KARACHI: With some changes, the smooth passage of Finance Bill 2026-27 and easing geopolitical tensions revived buying interest across-the-board in the final session of the short week due to Ashura holidays, snapping a three-session losing streak on Wednesday.
Key changes to the bill include the removal of duties on mineral water and hydration drinks, a sales tax exemption for local airlines importing or leasing aircraft, and an amended duty structure for electric cars and SUVs imported into the country.
Ali Najib, Deputy Head of Trading at Arif Habib Ltd, said PSX witnessed strong buying interest, with the KSE-100 Index gaining 1,878 points, or 1.06 per cent, to close at 179,571.

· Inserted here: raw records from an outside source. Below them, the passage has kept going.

-- ==== Sys2Proof/Syntax.lean ====
section
/-! DEFINITION. The 35 instruction variants of R97, one constructor per row of spec/opcode_table.json, with the
operands of R94. -/
namespace Sys2Proof

/-- A decoded instruction (R97). `x`, `y` name registers, `kk` is a byte, `nnn` an address, `n` a row count (R10). -/
inductive Instr where
  | sys (nnn : Addr12)
  | cls
  | ret
  | jp (nnn : Addr12)
  | call (nnn : Addr12)
  | seVxKk (x : RegIdx) (kk : Byte)
  | sneVxKk (x : RegIdx) (kk : Byte)
  | seVxVy (x y : RegIdx)
  | ldVxKk (x : RegIdx) (kk : Byte)
  | addVxKk (x : RegIdx) (kk : Byte)
  | ldVxVy (x y : RegIdx)
  | orVxVy (x y : RegIdx)
  | andVxVy (x y : RegIdx)
  | xorVxVy (x y : RegIdx)
  | addVxVy (x y : RegIdx)
  | sub (x y : RegIdx)
  | shr (x y : RegIdx)
  | subn (x y : RegIdx)
  | shl (x y : RegIdx)
  | sneVxVy (x y : RegIdx)
  | ldINnn (nnn : Addr12)
  | jpV0Nnn (nnn : Addr12)
  | rnd (x : RegIdx) (kk : Byte)
  | drw (x y : RegIdx) (n : Nibble)
  | skp (x : RegIdx)
  | sknp (x : RegIdx)
  | ldVxDt (x : RegIdx)
  | ldVxK (x : RegIdx)
  | ldDtVx (x : RegIdx)
  | ldStVx (x : RegIdx)
  | addIVx (x : RegIdx)
  | ldFVx (x : RegIdx)
  | ldBVx (x : RegIdx)
  | ldMemIVx (x : RegIdx)
  | ldVxMemI (x : RegIdx)
deriving DecidableEq, Repr

end Sys2Proof
end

Broad-based buying emerged across the market as investors positioned for further positive developments on the geopolitical front, expectations of another cut in domestic petroleum prices, and growing hopes for monetary easing.
Sentiment was further supported by the decline in T-bill yields at the auction, signalling the possibility of an interest rate cut in the upcoming SBP’s Monetary Policy Committee’s meeting on July 27, amid falling global oil prices and a softening inflation outlook.
On the index contribution front, United Bank, Lucky Cement, Service Industries, Pakistan Petroleum, Fauji Fertiliser, MCB Bank, Interloop Ltd, Engro Holdings, Maple Leaf Cement Factory and Chera Cement Company collectively added 1,175 points to the benchmark index.
Market activity remained healthy, with traded volume up 11.26pc to 851 million shares and traded value up 13.93pc to R40.3bn. K-Electric led the volume chart with 83.4m shares traded.
Analysts believe that with oil prices declining and expectations of policy rate cut growing, investor sentiment is poised to stay optimistic. Nonetheless, the longevity of this rally will hinge on upcoming inflation reports, SBP policy indications, and ongoing improvements in geopolitical situations.